С ужасом вспомнил он, что Петровна осталась в доме одна. Вчера, к счастью для него, внук ее на несколько дней уехал в дальнюю деревню с семьей, а он, Петр, обещал ему приглядывать за старушкой.
Что есть духу, помчался он через огороды к дому деда Евдокима уже не чая добраться невредимым и застать Петровну в живых.
То, что увидел он, повергло Петра в шок – дома больше не было. Сразу четыре снаряда от реактивной системы залпового огня «Град» угодили в него и разрушили до основания. Петр в панике заметался вокруг дымящихся развалин. Вдруг показалось ему, что из-под покосившихся обломков стены, слышится слабый стон. Он бросился разгребать завал и между сложившимися наподобие шалаша обломками стены обнаружил лежавшую без сознания Петровну.
В этот момент снова раздался настолько мощный взрыв, что у Петра совсем заложило уши. Подхватив худенькую, почти невесомую Петровну на руки, он рванул огородами обратно к своему дому. Захватив одеяло и пару подушек, снес их в подвал и там, в самом дальнем углу, уложил на них старуху, внимательно осмотрев, не ранена ли она. К его радости, отделалась она лишь сильными ушибами и неглубокими ранами. Разорвав свою рубаху, он как смог перевязал их. Дверь в погреб заложил мешками с картошкой. Едва успел он сделать это и возвратиться к Петровне, чтобы поудобнее устроить ее, как вновь раздался взрыв на сей раз такой чудовищной силы, что Петр совсем оглох, а мешки разбросало по всему подвалу, к счастью не зацепив ни его, ни Петровну.

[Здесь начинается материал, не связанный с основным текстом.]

theorem State.setFlag_mem (s : State) (f : FlagName) (v : Bool) : (s.setFlag f v).mem = s.mem := by cases f <;> rfl

/-- A completing command leaves memory canonical: reset empties it, a write stores into it, a step and the writes of
registers and flags leave it. -/
theorem hostDo_wf {s t : State} {c : HostCommand} (hs : s.mem.wf = true) (ht : hostDo s c = .next t) :
    t.mem.wf = true := by
  cases c with
  | reset => cases ht; exact resetCommand_wf s
  | executeOne => rwa [exec_mem ht]
  | write addr v =>
    rcases Nat.lt_or_ge addr memSize with h | h
    · rw [hostDo_write_of_lt h] at ht
      cases ht
      exact Memory.wf_store hs h
    · rw [hostDo_write_of_le h] at ht
      cases ht
  | setFlag f v => cases ht; rwa [State.setFlag_mem]
  | setPc v | setSp v | setA v | setX v | setY v | setAbr v | setCycleCount v => cases ht; exact hs

/-- Settles O46: every command keeps the parameters, completing or not, and leaves memory canonical. -/
theorem hostCommandsKeepMemoryCanonical : Obligations.HostCommandsKeepMemoryCanonical := by
  intro s t c hs ht
  have hcfg := hostDo_hasConfig s c
  rw [ht] at hcfg
  exact ⟨hostDo_wf hs ht, hcfg⟩

end Sys2Proof.Machine
end

section
/-!
The step at given bytes (spec/43_dispatch.md, spec/42_jump.md, spec/70_reset_and_hazards.md section 1): the decoded
instruction is what runs, after reset too, and the two jumps in full.
-/

namespace Sys2Proof.Machine

/-! ## The decoded instruction -/

/-- Settles O11: the decoder assembles the instruction that `instrAtPc` does from the same three bytes. -/
theorem stepRunsTheDecodedInstruction : Obligations.StepRunsTheDecodedInstruction := by
  intro s i rest h
  rw [decode_three, ← instrAtPc_eq] at h
  obtain ⟨rfl, -⟩ := Prod.mk.inj (Except.ok.inj h)
  rfl

/-- Three bytes stored in a row, with wrapping addresses, are read back. -/
theorem Memory.byteAt_storeBytes_three {m : Memory} (hm : m.wf = true) (a : Word) (b0 b1 b2 : Byte) :
    (m.storeBytes a [b0, b1, b2]).byteAt a.toNat = b0 ∧ (m.storeBytes a [b0, b1, b2]).byteAt (a + 1).toNat = b1 ∧
      (m.storeBytes a [b0, b1, b2]).byteAt (a + 2).toNat = b2 := by
  have h0 := Memory.wf_store (v := b0) hm a.isLt
  have h1 := Memory.wf_store (v := b1) h0 (a + 1).isLt
  have haddr : a + 1 + 1 = a + 2 := BitVec.add_assoc a 1 1
  have h01 : a.toNat ≠ (a + 1).toNat := by bv_omega
  have h02 : a.toNat ≠ (a + 2).toNat := by bv_omega
  have h12 : (a + 1).toNat ≠ (a + 2).toNat := by bv_omega
  simp only [Memory.storeBytes, haddr, Memory.byteAt_store h1, Memory.byteAt_store h0, Memory.byteAt_store hm,
    if_neg h01, if_neg h02, if_neg h12, if_true, and_self]

theorem decode_of_decodeTableWord {nbits w : Nat} {i : Instr} (h : decodeTableWord nbits w = some i) :
    ∃ rest, decode Config.default (tableBytes nbits w) = .ok (i, rest) := by
  rw [decodeTableWord] at h
  split at h
  · rename_i j rest hdecode
    exact ⟨rest, hdecode.trans (by rw [Option.some.inj h])⟩
  · cases h

/-- The instruction that `withFetchWord` places at `PC` is the one that the next step runs. -/
theorem step_withFetchWord {s : State} {nbits w : Nat} {i : Instr} (hs : s.mem.wf = true)
    (hcfg : s.cfg = Config.default) (h : decodeTableWord nbits w = some i) :
    step (s.withFetchWord nbits w) = exec i (s.withFetchWord nbits w) := by
  obtain ⟨rest, hdecode⟩ := decode_of_decodeTableWord h
  obtain ⟨h0, h1, h2⟩ := Memory.byteAt_storeBytes_three hs s.pc _ _ _
  refine stepRunsTheDecodedInstruction _ i rest (Eq.trans ?_ hdecode)
  rw [State.withFetchWord, State.setMem_cfg, State.setMem_mem, State.setMem_pc, hcfg, tableBytes, h0, h1, h2]

/-- Settles O10: after reset `PC` is 0xFFFC, and the step runs what the decoder reads there. -/
theorem firstStepRunsTheBytesAtTheResetVector : Obligations.FirstStepRunsTheBytesAtTheResetVector :=
  ⟨fun m i rest h => stepRunsTheDecodedInstruction (State.reset.setMem m) i rest h,
    fun _ _ _ h => step_withFetchWord reset_wf rfl h⟩

/-! ## The jumps -/

/-- Settles O19: three bytes are fetched, and `PC` is the operand word. -/
theorem jmpAbsoluteEffect : Obligations.JmpAbsoluteEffect := by
  intro s word
  refine ⟨rfl, fun hcfg hop hw => ?_⟩
  obtain ⟨-, -, -, -, -, hform, -⟩ := Config.form_of_wf hcfg
  exact step_of_operandWord hform (fun _ _ => rfl) hop hw
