/-- The first uncorrectable pool or basin word of an extent. -/
def State.extentUe (s : State) (ue : List Nat) (part va n : Nat) : Option Nat :=
  ((extent va n).flatMap (fun p => s.pieceUe ue (s.translate part p.1 false) p.2)).head?

/-- The number at an address, little-endian. -/
def State.readNat (s : State) (part va n : Nat) : Nat := ofBytes (s.readVA part va n)

/-- Lines of an extent in tier memory that `ue` names and that are not marked. -/
def State.ueLines (s : State) (ue : List Nat) (part va n : Nat) : List Nat :=
  ((extent va n).filterMap (fun p => match s.translate part p.1 false with
    | .tier d => if !s.mem.marked d && ue.contains (d / 64) && !s.mem.twinned d then some (d / 64) else none
    | _ => none)).eraseDups

/-! ### Writing -/

/-- The byte memories are in canonical form: addresses strictly rising, and no entry equal to the zero that an unlisted
address reads as. -/
def Mem.wf (m : Mem) : Bool := Tab.wf 0 m.bytes && Tab.wf 0 m.pool && Tab.wf 0 m.basin

/-- Removes every byte of a frame: it reads as zero, no line of it is marked, and none is left in a memory-side cache (R225). -/
def Mem.zeroFrame (m : Mem) (f : Nat) : Mem :=
  let m := { m with bytes := m.bytes.filter (fun e => decide (e.1 / 2 ^ 21 ≠ f)),
                    marks := m.marks.filter (fun e => decide (e.1 / 2 ^ 15 ≠ f)),
                    cache := (m.cache.map (fun e => (e.1, e.2.filter (fun l => l.line / 2 ^ 14 != f)))).filter (fun e => !e.2.isEmpty) }
  if (tierOf (f * 2 ^ 21) = 0 ∧ m.dead1 = none) ∨ (tierOf (f * 2 ^ 21) = 1 ∧ m.dead2 = none) then m
  else (List.range 32768).foldl (fun m i =>
    let a := f * 2 ^ 21 + i * 64
    if m.onLost a then m.mark a false else m) m

/-- Writes a piece in tier memory: a whole line clears its mark, a partial write keeps it (R234). -/
def Mem.writeTier (m : Mem) (d : Nat) (bs : List Byte) : Mem :=
  let m' := { m with bytes := m.bytes.putAll 0 d bs }
  if d % 64 = 0 ∧ bs.length = 64 then m'.mark d false else m'

/-- Forgets the uncorrectable words that a write of `n` bytes at word key offset replaces whole. -/
def Mem.healWords (m : Mem) (k0 o n : Nat) : Mem :=
  { m with poolUe := m.poolUe.filter (fun e =>
      decide (e.1 < k0 + (o % 8 + 7) / 8 ∨ k0 + (o % 8 + n) / 8 ≤ e.1)) }

/-- A write into a junction descriptor (R202, R204): ignored while the junction is OPEN or RELEASING; fields
marked RO keep nothing, and ARM is remembered for the junction to act on. -/
def State.writeJunction (s : State) (r o : Nat) (bs : List Byte) : State :=
  let q := junctionAt o
  let j := s.junction r q
  if j.state = 1 ∨ j.state = 2 then s
  else
    let put := fun (s : State) (e : Nat × Byte) =>
      let i := (o + e.1) % 64
      let k := r * 2 ^ 23 + o + e.1
      let v : Byte := if i = 2 then e.2 &&& 0xFE else if i = 3 then e.2 &&& 0xF1 else e.2
      let s := if i = 2 ∧ e.2.toNat % 2 = 1 then s.updJunction r q (fun j => { j with arm := true }) else s
      if 0x28 ≤ i ∧ i < 0x30 then s
      else { s with mem := { s.mem with basin := s.mem.basin.put 0 k v } }
    ((List.range bs.length).zip bs).foldl put s

/-- Clears FRESH of every entry that names frame `f`, in whatever partition it is mapped (R226 step 3). -/
def Mem.clearFresh (m : Mem) (f : Nat) : Mem :=
  let keys := (m.pt.filter (fun e => e.1 / 2 ^ 27 % 4 == 3 && pteValid e.2.word && pteFresh e.2.word &&
    pteFrame e.2.word == f)).map (·.1)
  { m with pt := keys.foldl (fun t k => t.put {} k (mkPte (setBit (t.get {} k).word 4 false))) m.pt }

/-- Writes bytes of one line in tier memory; poison marks the line (R234). -/
def Mem.writeLine (m : Mem) (d : Nat) (bs : List Byte) (poison : Bool) : Mem :=
  let m := m.writeTier d bs
  if poison then m.mark d true else m
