-- ==== Sys2Proof/Machine/Chamber.lean ====
section
/-! DEFINITION. Lock chambers (R50 to R56): headers, latching, flips and rebuilds. -/

namespace Sys2Proof.Machine

/-- A lock-chamber header (Table 2.10). -/
structure Chamber where
  word : Nat
  wordC : Nat
  gen : Nat
  entriesM1 : Nat
  entryBytes : Nat
  bank0 : Nat
  bank1 : Nat
  deriving DecidableEq, Repr

def chRescale : Nat := 1
def chRouting : Nat := 2
def chCodebook : Nat := 3

/-- Reads the header at `va`. -/
def State.chamber (s : State) (part va : Nat) : Chamber :=
  let w := s.readNat part va 32
  { word := bits w 31 0, wordC := bits w 63 32, gen := bits w 95 64, entriesM1 := bits w 111 96,
    entryBytes := bits w 119 112, bank0 := bits w 191 128, bank1 := bits w 255 192 }

def Chamber.pairOk (h : Chamber) : Bool := pair32 h.word h.wordC
/-- R14: a header whose pair holds and whose LEVEL is not the running one is refused. DEDUCED: an engine refuses it as it
refuses a descriptor, with cause DESC_LEVEL. -/
def Chamber.levelFault (h : Chamber) : Option Nat := if h.pairOk && bits h.word 3 0 != 1 then some pfDescLevel else none
def Chamber.kind (h : Chamber) : Nat := bits h.word 7 4
def Chamber.active (h : Chamber) : Nat := bits h.word 8 8
def Chamber.idle (h : Chamber) : Nat := 1 - h.active
/-- VALID of a bank; a header that fails its pair check holds no valid bank (R56). -/
def Chamber.valid (h : Chamber) (b : Nat) : Bool := h.pairOk && bit h.word (9 + b)
def Chamber.rebuilding (h : Chamber) : Bool := h.pairOk && bit h.word 11
def Chamber.bank (h : Chamber) (b : Nat) : Nat := if b = 0 then h.bank0 else h.bank1
def Chamber.entries (h : Chamber) : Nat := h.entriesM1 + 1
def Chamber.bytes (h : Chamber) : Nat := h.entries * h.entryBytes

/-- Writes LC_WORD and its complement together. -/
def State.writeLcWord (s : State) (part va w : Nat) : State :=
  s.writeNat part va (w % 2 ^ 32 + compl32 w * 2 ^ 32) 8
def State.writeLcGen (s : State) (part va g : Nat) : State := s.writeNat part (va + 8) (wrap32 g) 4

/-- The physical place of a header, by which latches and deferred flips name its chamber. -/
def placeKey : Place → Nat × Nat
  | .pool c o => (0, c * 2 ^ 19 + o)
  | .basin r o => (1, r * 2 ^ 23 + o)
  | .tier d => (2, d)
  | .fresh d => (2, d)
  | .view w o => (4, w * 2 ^ 48 + o)
  | .fail c => (3, c)
def State.chamberKey (s : State) (part va : Nat) : Nat × Nat := placeKey (s.translate part va false)

/-- The record of a failed pair check (R56): LC_PAIR_FAULT, severity 2. -/
def State.logPairFault (s : State) (part c va entry : Nat) : State :=
  s.record 0x0206 2 part srcCore (s.physCore c) (lo32 va) (hi32 va) entry c (partOnly part)

/-- A flip (R53): the other bank becomes ACTIVE and GENERATION rises, when that bank is valid. -/
def State.flip (s : State) (part va : Nat) : State :=
  let h := s.chamber part va
  if h.valid h.idle then
    (s.writeLcWord part va (setBit h.word 8 (h.idle == 1))).writeLcGen part va (h.gen + 1)
  else s

/-- Runs the flips that were deferred to the end of a rebuild (R53). -/
def State.runDeferred (s : State) (part va : Nat) : State :=
  let key := s.chamberKey part va
  let n := (s.cpu.deferredFlips.filter (· == key)).length
  let s := { s with cpu := { s.cpu with deferredFlips := s.cpu.deferredFlips.filter (· != key) } }
  (List.range n).foldl (fun s _ => s.flip part va) s

/-- A flip request (R53): deferred while a rebuild runs, without effect when the idle bank is not valid. -/
def State.requestFlip (s : State) (part va : Nat) : State :=
  if (s.chamber part va).rebuilding then
    { s with cpu := { s.cpu with deferredFlips := s.cpu.deferredFlips ++ [s.chamberKey part va] } }
  else s.flip part va

/-- A running command has latched bank `b` of the chamber (either bank for `b` = 2). -/
def State.latched (s : State) (key : Nat × Nat) (b : Nat) : Bool :=
  s.cpu.latches.any (fun l => (l.space, l.key) == key && (b == 2 || l.bank == b))

/-- Forgets what a command has latched. -/
def State.unlatch (s : State) (c push : Nat) : State :=
  { s with cpu := { s.cpu with latches := s.cpu.latches.filter (fun l => !(l.core == c && l.push == push)) } }

/-- What a consumer meets at a chamber (R55). -/
inductive Latching where
  | bank (b : Nat)
  /-- The ACTIVE bank is not valid and a rebuild runs: wait for the flip after this generation. -/
  | stall (gen : Nat)
  | empty
  deriving DecidableEq, Repr

/-- Latches the ACTIVE bank for a command (R52, R54), unless the command has latched before. -/
def State.latch (s : State) (part c push va : Nat) : Latching :=
  let key := s.chamberKey part va
  match listFind (fun l => (l.space, l.key) == key && l.core == c && l.push == push) s.cpu.latches with
  | some l => .bank l.bank
  | none =>
    let h := s.chamber part va
    if h.valid h.active then .bank h.active
    else if h.rebuilding then .stall h.gen
    else .empty

/-- Records what a command has latched. -/
def State.addLatch (s : State) (part c push va b : Nat) : State :=
  let (sp, k) := s.chamberKey part va
  { s with cpu := { s.cpu with latches := ⟨sp, k, b, c, push⟩ :: s.cpu.latches } }

/-- The records that an empty chamber calls for (R55, R56): LC_PAIR_FAULT when its word fails, and LC_EMPTY. -/
def State.logEmpty (s : State) (part c push va : Nat) : State :=
  let s := if (s.chamber part va).pairOk then s else s.logPairFault part c va 0xFFFFFFFF
  s.record 0x0201 1 part srcCore (s.physCore c) (lo32 va) (hi32 va) push c (partOnly part)

/-- R53 step 1: the idle bank's VALID is cleared, REBUILDING and FLIP_ON_DONE are set in one write. -/
def State.startRebuild (s : State) (part va : Nat) (flipOnDone : Bool) : State :=
  let h := s.chamber part va
  s.writeLcWord part va (setBit (setBit (setBit h.word (9 + h.idle) false) 11 true) 12 flipOnDone)

/-- R53 steps 4 and 5: the idle bank becomes valid, REBUILDING clears, and the chamber flips when asked; then the
deferred flips run. -/
def State.endRebuild (s : State) (part va : Nat) : State :=
  let h := s.chamber part va
  let s := s.writeLcWord part va (setBit (setBit h.word (9 + h.idle) true) 11 false)
  (if bit h.word 12 then s.flip part va else s).runDeferred part va

/-- R56: the rebuild that restores a chamber whose word failed its pair check writes bank 0 and a new word. -/
def State.restoreWord (s : State) (part va kind : Nat) : State :=
  let h := s.chamber part va
  (s.writeLcWord part va (2 ^ 9 + kind * 16 + 1)).writeLcGen part va (h.gen + 1)

/-- The bytes of entry `j` of a bank. -/
def State.entry (s : State) (part : Nat) (h : Chamber) (b j : Nat) : List Byte :=
  s.readVA part (h.bank b + j * h.entryBytes) h.entryBytes

end Sys2Proof.Machine
end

Всю ночь и половину дня просидели они в подвале, а когда Петр выбрался из него, то увидел, что крыша с его дома сорвана, окон нет, в стенах зияют широкие трещины.
– Ну вот, – подумал он, – так и не удалось мне убежать от войны, даже в родном доме настигла она меня…
Спаслась тогда Петровна от смерти, да как оказалось, ненадолго. От пережитого повредилась она рассудком – все порывалась куда-то бежать, твердила что-то про бомбежку, фашистов, а на третий день после случившегося уснула вечером, да больше и не проснулась. Так и схоронил ее Петр в глухом уголке Евдокимова сада, рядом с любимой грушей Анны, подле кустов терновника.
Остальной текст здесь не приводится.